PROBLEM TO WORK ON =
With the line containing "is ignored. -/" as the start and the line containing "0x00000333] : List Word)" as the end, transcribe that span of the entries below exactly, including both.

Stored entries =

/-- R229: a block in BUSY leaves it: within one step more than there are moves to come it is no longer BUSY, and if no Reset
is among those moves it is in DONE or ERROR. The schedule of moves is the model's (log 5). -/
def Obligations.BusyBlockCompletes : Prop :=
  ∀ s : State, s.Inv → s.status.state = .busy →
    ∃ k ≤ s.inbox.length + 1, ∃ t, run k s = .next t ∧ t.status.state ≠ .busy ∧
      (.host .reset ∉ s.inbox → t.status.state = .done ∨ t.status.state = .error)

/-- R27: "The only transitions" of STATE, over every step of every state: to BUSY only when a command other than CLR is
written to CTRL outside BUSY; to DONE and to ERROR only by the engine's step, from BUSY; to IDLE only by CLR outside BUSY and
by Reset. -/
def Obligations.OnlyTheseStateTransitions : Prop :=
  ∀ s t : State, step s = .next t → t.status.state ≠ s.status.state →
    (t.status.state = .busy → ∃ v, s.nextMove.1 = .host (.regWrite 0x00 v) ∧ decode v ≠ .clr) ∧
    (t.status.state = .done ∨ t.status.state = .error → s.status.state = .busy ∧ s.nextMove.1 = .engine) ∧
    (t.status.state = .idle → s.nextMove.1 = .host .reset ∨
      (s.status.state ≠ .busy ∧ ∃ v, s.nextMove.1 = .host (.regWrite 0x00 v) ∧ decode v = .clr))

/-! ### Unit GC -/

/-- R112: `luma` is the weighted sum divided by DIV, rounded as RND says; nothing is lost when it is put into a byte. -/
def Obligations.LumaIsTheRoundedWeightedSum : Prop :=
  ∀ (L : Luma) (r g b : Byte),
    (L.rnd = .floor → (luma L r g b).toNat = (L.wr * r.toNat + L.wg * g.toNat + L.wb * b.toNat) / L.div) ∧
    (L.rnd = .nearest →
      (luma L r g b).toNat = (L.wr * r.toNat + L.wg * g.toNat + L.wb * b.toNat + L.div / 2) / L.div)

/-- R114: the laws of every admissible weighting: range, gray identity, monotone in each channel, black and white. (Clause
(e), determinism, holds of every function.) -/
def Obligations.LawsOfEveryLuma : Prop :=
  ∀ L : Luma,
    (∀ r g b, lumaNat L r g b ≤ 255) ∧
    (∀ v, luma L v v v = v) ∧
    (∀ r r' g g' b b' : Byte, r.toNat ≤ r'.toNat → g.toNat ≤ g'.toNat → b.toNat ≤ b'.toNat →
      (luma L r g b).toNat ≤ (luma L r' g' b').toNat) ∧
    luma L 0 0 0 = 0 ∧ luma L 255 255 255 = 255

/-- R113: the default weighting is `floor((2126*r + 7152*g + 722*b) / 10000)`, and it is the one the reset state carries
(the latter is the model's choice, log 2). -/
def Obligations.DefaultLumaFormula : Prop :=
  State.reset.params.luma = lumaDefault ∧
  ∀ r g b : Byte, (luma lumaDefault r g b).toNat = (2126 * r.toNat + 7152 * g.toNat + 722 * b.toNat) / 10000

/-- R116: the accumulator of every weighting is at most `255 * DIV`, and 22 bits hold every sum of the default one. -/
def Obligations.LumaAccumulatorWidth : Prop :=
  (∀ (L : Luma) (r g b : Byte), lumaAcc L r g b ≤ 255 * L.div) ∧
  ∀ r g b : Byte, lumaAcc lumaDefault r g b < 2 ^ 22

/-- R115, R111: `gray_fn` gives one byte for each pixel, and the byte of pixel `p` is the luma of that pixel's R, G and B. -/
def Obligations.GrayFnWholeBuffer : Prop :=
  ∀ (L : Luma) (w h : Nat) (pix : Nat → Byte),
    (grayFn L w h pix).length = w * h ∧
    ∀ p < w * h, (grayFn L w h pix)[p]? = some (luma L (pix (4 * p)) (pix (4 * p + 1)) (pix (4 * p + 2)))

/-- R111: alpha is not an input: two PixelBuffers that agree on the red, green and blue bytes of the frame's pixels have the
same gray buffer, whatever their alpha bytes and whatever lies past the frame. -/
def Obligations.AlphaIsIgnored : Prop :=
  ∀ (L : Luma) (w h : Nat) (pix pix' : Nat → Byte),
    (∀ i < 4 * (w * h), i % 4 ≠ 3 → pix i = pix' i) → grayFn L w h pix = grayFn L w h pix'

/-! ### Unit LNC -/

/-- R133, R134: bit `7 - i` of the output byte of an interior cell is 1 exactly when neighbour `i`, in clockwise order from
the top left at the listed offsets, is at least the centre, unsigned. -/
def Obligations.LbpBitsFollowTheNeighbours : Prop :=
  ∀ (w h x y : Nat) (gray : Nat → Byte), 1 ≤ x → x + 2 ≤ w → 1 ≤ y → y + 2 ≤ h →
    ∃ code, (lbpFn w h gray)[y * w + x]? = some code ∧
      ∀ (i : Nat) (dx dy : Int),
        [(-1, -1), (0, -1), (1, -1), (1, 0), (1, 1), (0, 1), (-1, 1), (-1, 0)][i]? = some (dx, dy) →
        code.getLsbD (7 - i) =
          decide ((gray (y * w + x)).toNat ≤ (gray (((y : Int) + dy) * (w : Int) + ((x : Int) + dx)).toNat).toNat)

/-- R142: the consequences of the comparison. -/
def Obligations.LbpCodeConsequences : Prop :=
  (∀ n0 n1 n2 n3 n4 n5 n6 n7, lbpCode 0 n0 n1 n2 n3 n4 n5 n6 n7 = 0xFF) ∧
  (∀ c, lbpCode c c c c c c c c c = 0xFF) ∧
  (∀ c n0 n1 n2 n3 n4 n5 n6 n7 : Byte, lbpCode c n0 n1 n2 n3 n4 n5 n6 n7 = 0 ↔
    n0 < c ∧ n1 < c ∧ n2 < c ∧ n3 < c ∧ n4 < c ∧ n5 < c ∧ n6 < c ∧ n7 < c) ∧
  (∀ (f : Fin 8 → Byte) (i : Fin 8),
    (lbpCode 255 (f 0) (f 1) (f 2) (f 3) (f 4) (f 5) (f 6) (f 7)).getLsbD (7 - i) = decide (f i = 255)) ∧
  (∀ (c : Byte) (f : Fin 8 → Byte) (k : Byte), c.toNat + k.toNat < 256 → (∀ i, (f i).toNat + k.toNat < 256) →
    lbpCode (c + k) (f 0 + k) (f 1 + k) (f 2 + k) (f 3 + k) (f 4 + k) (f 5 + k) (f 6 + k) (f 7 + k) =
      lbpCode c (f 0) (f 1) (f 2) (f 3) (f 4) (f 5) (f 6) (f 7)) ∧
  (∀ (c c' : Byte) (f f' : Fin 8 → Byte), (∀ i, c ≤ f i ↔ c' ≤ f' i) →
    lbpCode c (f 0) (f 1) (f 2) (f 3) (f 4) (f 5) (f 6) (f 7) =
      lbpCode c' (f' 0) (f' 1) (f' 2) (f' 3) (f' 4) (f' 5) (f' 6) (f' 7)) ∧
  (∀ (w h x y : Nat) (gray : Nat → Byte) (v : Byte), 3 ≤ w → 3 ≤ h → x < w → y < h →
    (lbpFn w h gray)[y * w + x]? = some v → v ≠ 0 → 1 ≤ x ∧ x + 2 ≤ w ∧ 1 ≤ y ∧ y + 2 ≤ h)

/-- R136: every border cell of the output is 0, and the output has one byte for each cell. -/
def Obligations.LbpBorderIsZero : Prop :=
  ∀ (w h : Nat) (gray : Nat → Byte), (lbpFn w h gray).length = w * h ∧
    ∀ x < w, ∀ y < h, x = 0 ∨ x = w - 1 ∨ y = 0 ∨ y = h - 1 → (lbpFn w h gray)[y * w + x]? = some 0

/-- R138: if a dimension is below 3 every output byte is 0. -/
def Obligations.LbpDegenerateSizesAreZero : Prop :=
  ∀ (w h : Nat) (gray : Nat → Byte), w < 3 ∨ h < 3 → lbpFn w h gray = List.replicate (w * h) 0

/-- R139: an output cell depends only on the 3 by 3 neighbourhood of its input cell inside the image. -/
def Obligations.LbpCellsAreLocal : Prop :=
  ∀ (w h x y : Nat) (gray gray' : Nat → Byte), x < w → y < h →
    (∀ x' y', x' < w → y' < h → x' ≤ x + 1 → x ≤ x' + 1 → y' ≤ y + 1 → y ≤ y' + 1 →
      gray (y' * w + x') = gray' (y' * w + x')) →
    (lbpFn w h gray)[y * w + x]? = (lbpFn w h gray')[y * w + x]?

/-! ### Registers, memories and Reset -/

/-- R26: the fields of the STATUS word, its reserved bits, and that reading it clears nothing and writing it is ignored. -/
def Obligations.StatusRegister : Prop :=
  (∀ st : Status, st.word.extractLsb' 0 2 = st.state.code ∧ st.word.extractLsb' 2 2 = 0 ∧
    st.word.extractLsb' 4 4 = st.err ∧ st.word.extractLsb' 8 2 = st.op ∧ st.word.extractLsb' 10 22 = 0) ∧
  RunState.idle.code = 0 ∧ RunState.busy.code = 1 ∧ RunState.done.code = 2 ∧ RunState.error.code = 3 ∧
  (∀ s : State, perform (.regRead 0x04) s = .next { s with replies := s.replies ++ [.word s.status.word] }) ∧
  (∀ (s : State) (v : Word), perform (.regWrite 0x04 v) s = .next s)

/-- 95 V12, 93 U10: the thirteen STATUS words of the table; "No other STATUS value can ever be read". -/
def Obligations.OnlyTheseStatusWords : Prop :=
  ∀ s : State, s.Inv → s.status.word ∈ ([0x00000000, 0x00000101, 0x00000201, 0x00000301, 0x00000102, 0x00000202,
    0x00000302, 0x00000123, 0x00000223, 0x00000323, 0x00000133, 0x00000233, 0x00000333] : List Word)

/-- R22, R25, R30 to R33: what reading each register returns, which changes nothing but what the host has read; WIDTH, HEIGHT
and LEN take every value written, and OUTLEN ignores it. -/
def Obligations.RegisterAccesses : Prop :=
  ∀ (s : State) (v : Word),
    perform (.regRead 0x00) s = .next { s with replies := s.replies ++ [.word 0] } ∧
    perform (.regRead 0x08) s = .next { s with replies := s.replies ++ [.word s.width] } ∧
    perform (.regRead 0x0C) s = .next { s with replies := s.replies ++ [.word s.height] } ∧
    perform (.regRead 0x10) s = .next { s with replies := s.replies ++ [.word s.len] } ∧
    perform (.regRead 0x14) s = .next { s with replies := s.replies ++ [.word s.outlen] } ∧
    perform (.regWrite 0x08 v) s = .next { s with width := v } ∧
    perform (.regWrite 0x0C v) s = .next { s with height := v } ∧
    perform (.regWrite 0x10 v) s = .next { s with len := v } ∧
    perform (.regWrite 0x14 v) s = .next s

/-- R22, 93 U4: an access at an offset that is 0x18 or above or not a multiple of 4 is refused, and only such an access is
refused for want of a register. -/
def Obligations.RegisterAccessOutsideTheMapIsRefused : Prop :=
  ∀ (off : Nat) (s : State),
    (0x18 ≤ off ∨ off % 4 ≠ 0 →
      perform (.regRead off) s = .refused .noSuchRegister ∧
      ∀ v, perform (.regWrite off v) s = .refused .noSuchRegister) ∧
    (off < 0x18 → off % 4 = 0 →
      (∃ t, perform (.regRead off) s = .next t) ∧ ∀ v, perform (.regWrite off v) s ≠ .refused .noSuchRegister)

/-- R40, R50: a byte that the host writes to PIX or GRAY is what the cell holds, and every other cell of every memory, every
register and the host's side are as before; a write to LBPM changes nothing. -/
def Obligations.HostMemoryWrites : Prop :=
  (∀ (s : State) (sp : Space) (idx : Nat) (b : Byte), sp ≠ .lbpm → idx < capacity s.params sp →
    ∃ t, perform (.memWrite8 sp idx b) s = .next t ∧ t.cell sp idx = some b ∧
      (∀ sp' i, sp' ≠ sp ∨ i ≠ idx → t.cell sp' i = s.cell sp' i) ∧
      t.status = s.status ∧ t.outlen = s.outlen ∧ DescriptorSame s t ∧ HostSideSame s t) ∧
  (∀ (s : State) (idx : Nat) (b : Byte), idx < capacity s.params .lbpm →
    perform (.memWrite8 .lbpm idx b) s = .next s)

/-- R58, R221: a host read of a cell returns its byte, or the free value of an unwritten one, and changes nothing else. The
statement holds for every free value. -/
def Obligations.HostMemoryReads : Prop :=
  ∀ (s : State) (sp : Space) (idx : Nat), idx < capacity s.params sp →
    (∀ b, s.cell sp idx = some b →
      perform (.memRead8 sp idx) s = .next { s with replies := s.replies ++ [.byte b] }) ∧
    (s.cell sp idx = none → perform (.memRead8 sp idx) s =
      .next { s with replies := s.replies ++ [.byte (Config.unwrittenByte s.resets sp idx)] })

/-- R50, 93 U5: an access at an index outside the memory is refused. -/
def Obligations.MemoryAccessOutsideTheSpaceIsRefused : Prop :=
  ∀ (s : State) (sp : Space) (idx : Nat) (b : Byte), capacity s.params sp ≤ idx →
    perform (.memRead8 sp idx) s = .refused .noSuchCell ∧ perform (.memWrite8 sp idx b) s = .refused .noSuchCell

/-- R220, R39, R221: Reset at any time, BUSY included and while an action is held, is taken at once: the registers are 0, the
command in progress is gone, every cell is unwritten; the action that was held is dropped or kept, whichever. -/
def Obligations.ResetIsNeverHeld : Prop :=
  (∀ s : State, ∃ t, perform .reset s = .next t ∧ t.status = ⟨.idle, 0, 0⟩ ∧ t.width = 0 ∧ t.height = 0 ∧ t.len = 0 ∧
    t.outlen = 0 ∧ (∀ sp i, t.cell sp i = none) ∧ (t.held = none ∨ t.held = s.held) ∧ t.params = s.params ∧
    t.inbox = s.inbox ∧ t.replies = s.replies) ∧
  (∀ (s : State) (rest : List Event), s.inbox = .host .reset :: rest → s.status.state = .busy ∨ s.held = none →
    step s = perform .reset { s with inbox := rest })

/-- R39: the state right after Reset. -/
def Obligations.StateAfterReset : Prop :=
  State.reset.status.word = 0 ∧ State.reset.status = ⟨.idle, 0, 0⟩ ∧ State.reset.width = 0 ∧ State.reset.height = 0 ∧
  State.reset.len = 0 ∧ State.reset.outlen = 0 ∧ (∀ sp i, State.reset.cell sp i = none) ∧
  perform (.regRead 0x00) State.reset = .next { State.reset with replies := State.reset.replies ++ [.word 0] }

TASK OUTPUT =
/-- R26: the fields of the STATUS word, its reserved bits, and that reading it clears nothing and writing it is ignored. -/
def Obligations.StatusRegister : Prop :=
  (∀ st : Status, st.word.extractLsb' 0 2 = st.state.code ∧ st.word.extractLsb' 2 2 = 0 ∧
    st.word.extractLsb' 4 4 = st.err ∧ st.word.extractLsb' 8 2 = st.op ∧ st.word.extractLsb' 10 22 = 0) ∧
  RunState.idle.code = 0 ∧ RunState.busy.code = 1 ∧ RunState.done.code = 2 ∧ RunState.error.code = 3 ∧
  (∀ s : State, perform (.regRead 0x04) s = .next { s with replies := s.replies ++ [.word s.status.word] }) ∧
  (∀ (s : State) (v : Word), perform (.regWrite 0x04 v) s = .next s)

/-- 95 V12, 93 U10: the thirteen STATUS words of the table; "No other STATUS value can ever be read". -/
def Obligations.OnlyTheseStatusWords : Prop :=
  ∀ s : State, s.Inv → s.status.word ∈ ([0x00000000, 0x00000101, 0x00000201, 0x00000301, 0x00000102, 0x00000202,
    0x00000302, 0x00000123, 0x00000223, 0x00000323, 0x00000133, 0x00000233, 0x00000333] : List Word)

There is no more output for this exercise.